Start of Data shown

-- ==== Sys2Proof/Config.lean ====
section
/-!
DEFINITION. What an implementation of the VORBIS-CORE fixes, and the values the spec leaves free.

The parameters of R7 and R10 are open: a core has them as `Params`, which its state carries and no step changes (log entries 2, 3, 4). The
constants without a body are free values: nothing can be proved about what they are, so whatever is proved of the machine holds
for every choice of them (log entries 3 to 7).
-/

namespace Sys2Proof

/-- `IMDCT_IMPL` of R10: the reference pipeline, or some other function that meets P-IMDCT of R165 (`Config.imdctFunction`). -/
inductive ImdctImpl where
  | reference | replacement
  deriving DecidableEq, Repr

/-- `TRIG_ROM` of R10: the binary32 values nearest to the exact ones, or some other values as close as D19 says (`Config.romValue`). -/
inductive TrigRom where
  | nearest | replacement
  deriving DecidableEq, Repr

/-- `CODE_ASSIGNMENT` of R10: the in-entry-order rule of R122, or the length-sorted canonical code that R122 and D9 name as the
alternative. -/
inductive CodeAssignment where
  | inOrder | lengthSorted
  deriving DecidableEq, Repr

/-- The parameters of one core (R7, R10). -/
structure Params where
  /-- `PKT_BYTES`: bytes of packet RAM. -/
  pktBytes : Nat
  /-- `PCM_BYTES`: bytes of PCM output RAM, and the largest legal SAMPLE_COUNT. -/
  pcmBytes : Nat
  /-- `CB_MAX_ENTRIES`: the largest entry count of one codebook. -/
  cbMaxEntries : Nat
  /-- `CB_MAX_MULT`: the largest multiplicand count of one codebook. -/
  cbMaxMult : Nat
  /-- `CB_MAX_DIM`: the largest codebook dimension, and the words of VOUT. -/
  cbMaxDim : Nat
  /-- `CB_MAX_VQ`: the largest entries x dimensions of one codebook. -/
  cbMaxVq : Nat
  imdctImpl : ImdctImpl
  trigRom : TrigRom
  codeAssignment : CodeAssignment
  deriving DecidableEq, Repr

/-- The spec's defaults (R7, R10). -/
def Params.default : Params where
  pktBytes := 65536
  pcmBytes := 1048576
  cbMaxEntries := 65536
  cbMaxMult := 65536
  cbMaxDim := 256
  cbMaxVq := 1048576
  imdctImpl := .reference
  trigRom := .nearest
  codeAssignment := .inOrder

/-- The bounds of R7: each RAM fits its 1 MiB region, and PKT and PCM are whole words (R65). -/
abbrev Params.Legal (P : Params) : Prop :=
  P.pktBytes ≤ 2 ^ 20 ∧ P.pktBytes % 4 = 0 ∧ P.pcmBytes ≤ 2 ^ 20 ∧ P.pcmBytes % 4 = 0 ∧ P.cbMaxEntries ≤ 2 ^ 18 ∧
    P.cbMaxMult ≤ 2 ^ 18 ∧ P.cbMaxDim ≤ 2 ^ 18

/-- Words of COEF (R8, R43). -/
def Config.coefWords : Nat := 4096

/-- Words of WORK (R8, R43). -/
def Config.workWords : Nat := 8192

/-- Words of PREV (R8, R43). -/
def Config.prevWords : Nat := 4096

/-- The ROMs of binary32 values (R46). -/
inductive RomTable where
  | twA | twB | twC | window
  deriving DecidableEq, Repr

/-- FREE VALUE (R10, U14): what a replaced TRIG_ROM offers at an index of a table for a block size or slope length. `romEntry` says when
it is taken. -/
opaque Config.romValue : RomTable → Nat → Nat → F32

/-- FREE VALUE (R10, R165, U13): the replaced IMDCT_IMPL, some function of the block size and the coefficients that meets what `meets` asks
of every block. With none the reference pipeline stays. -/
opaque Config.imdctFunction (meets : Nat → List F32 → List F32 → Prop) :
  Option { f : Nat → List F32 → List F32 // ∀ n X, meets n X (f n X) }

/-- Names one draw of a free value: the draw counter of the state at the end, and before it where in the command the
value arises (stage, element, operation). Different places have different names, so their draws are independent. -/
abbrev Draw := List Nat

/-- FREE VALUE (R13, U3): the bits from which the NaN that a binary32 operation produces is formed. -/
opaque Config.nanBits : Draw → Word

/-- FREE VALUE (R185, U4): the byte that Q8 stores for a NaN. -/
opaque Config.q8OfNaN : Draw → Byte

/-- FREE VALUE (R72, R274, U1, U6): what a host read finds in a RAM byte that holds no defined value; the arguments are
the state's draw counter and the byte's key. -/
opaque Config.unwrittenByte : Nat → Nat → Byte

end Sys2Proof
end

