-- ==== Sys2Proof/Certificates/Slice0/Obligations.lean ====
section
/-!
DEFINITION. The statements for the provers. The first part, under `Sys2Proof.Spec`, writes the spec's own terms down without the model's
definitions of them; the statements then say that the model does what those terms say.

A binary32 operation is named with a draw (U3): where a statement says that some draw `d` exists, the value is the spec's "some NaN" if the
operation yields a NaN, and the one rounded value if it does not.
-/

namespace Sys2Proof.Spec

open Sys2Proof.Machine

/-! ## Records of errors (R243, R244, R245) -/

/-- R245: nothing but the record changes. -/
abbrev cmdErrored (c : CmdError) (s : State) : State :=
  { s with cmdErr := true, cmdCode := some c, errCmd := s.cmdWord }

/-- R243. -/
abbrev setupFailed (f : FormatError) (s : State) : State :=
  { s with setupState := .failed, fmtCode := some f, errCmd := s.cmdWord, errPos := 0 }

/-- R244, with the ERRPOS of the raising rule. -/
abbrev decodeFailed (f : FormatError) (pos : Word) (s : State) : State :=
  { s with decState := .failed, pcmValid := false, fmtCode := some f, errCmd := s.cmdWord, errPos := pos }

/-- R241. -/
def formatCode : Option FormatError → Nat
  | none => 0x00 | some .cbOverfull => 0x01 | some .cbUnderfull => 0x02 | some .cbLength => 0x03 | some .cbLookup => 0x04
  | some .cbCapacity => 0x05 | some .blockSize => 0x06 | some .cbRange => 0x07 | some .badCode => 0x08 | some .noLookup => 0x09
  | some .overrun => 0x0A | some .hostFormat => 0x0B | some .hostUnsupported => 0x0C

/-- R242. -/
def commandCode : Option CmdError → Nat
  | none => 0x00 | some .illegalOpcode => 0x20 | some .reservedBits => 0x21 | some .state => 0x22 | some .param => 0x23
  | some .busy => 0x24 | some .bus => 0x25

/-! ## Encodings -/

/-- The listed opcodes of R89, each with the number of operand bits that its format names (R81-R87). -/
def usedBits : List (Nat × Nat) :=
  [(0x00, 0), (0x01, 16), (0x02, 8), (0x03, 0), (0x04, 1), (0x10, 1), (0x11, 0), (0x12, 6), (0x13, 8), (0x14, 8), (0x20, 4), (0x21, 0),
   (0x22, 0)]

/-! ## The host bus -/

/-- The base address of a region (R68). -/
def base : Region → Nat
  | .pkt => 0x100000 | .cbLen => 0x200000 | .cbMult => 0x300000 | .vout => 0x400000
  | .coef => 0x500000 | .work => 0x600000 | .prev => 0x700000 | .pcm => 0x800000

/-- The bytes of a region (R65) of a core with the capacities P (R7). -/
def size (P : Params) : Region → Nat
  | .pkt => P.pktBytes | .cbLen => 4 * P.cbMaxEntries | .cbMult => 4 * P.cbMaxMult | .vout => 4 * P.cbMaxDim
  | .coef => 0x4000 | .work => 0x8000 | .prev => 0x4000 | .pcm => P.pcmBytes

/-- The bus address at an offset of a region. -/
def at_ (r : Region) (off : Nat) : BusAddr := BitVec.ofNat 24 (base r + off)

/-- R64, R65, R68: misaligned, out of bounds, or reserved. -/
def badAddress (P : Params) (a : Nat) : Prop :=
  a % 4 ≠ 0 ∨ (a < 0x100000 ∧ 0x070 < a) ∨ 0x900000 ≤ a ∨ ∃ r, base r + size P r ≤ a ∧ a < base r + 0x100000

End of Data shown

# What to do:
Lines of the listing above that include the string "Config" should each be copied.

# Worked solution:
-- ==== Sys2Proof/Config.lean ====
/-- `IMDCT_IMPL` of R10: the reference pipeline, or some other function that meets P-IMDCT of R165 (`Config.imdctFunction`). -/
/-- `TRIG_ROM` of R10: the binary32 values nearest to the exact ones, or some other values as close as D19 says (`Config.romValue`). -/
def Config.coefWords : Nat := 4096
def Config.workWords : Nat := 8192
def Config.prevWords : Nat := 4096
opaque Config.romValue : RomTable → Nat → Nat → F32
opaque Config.imdctFunction (meets : Nat → List F32 → List F32 → Prop) :
opaque Config.nanBits : Draw → Word
opaque Config.q8OfNaN : Draw → Byte
opaque Config.unwrittenByte : Nat → Nat → Byte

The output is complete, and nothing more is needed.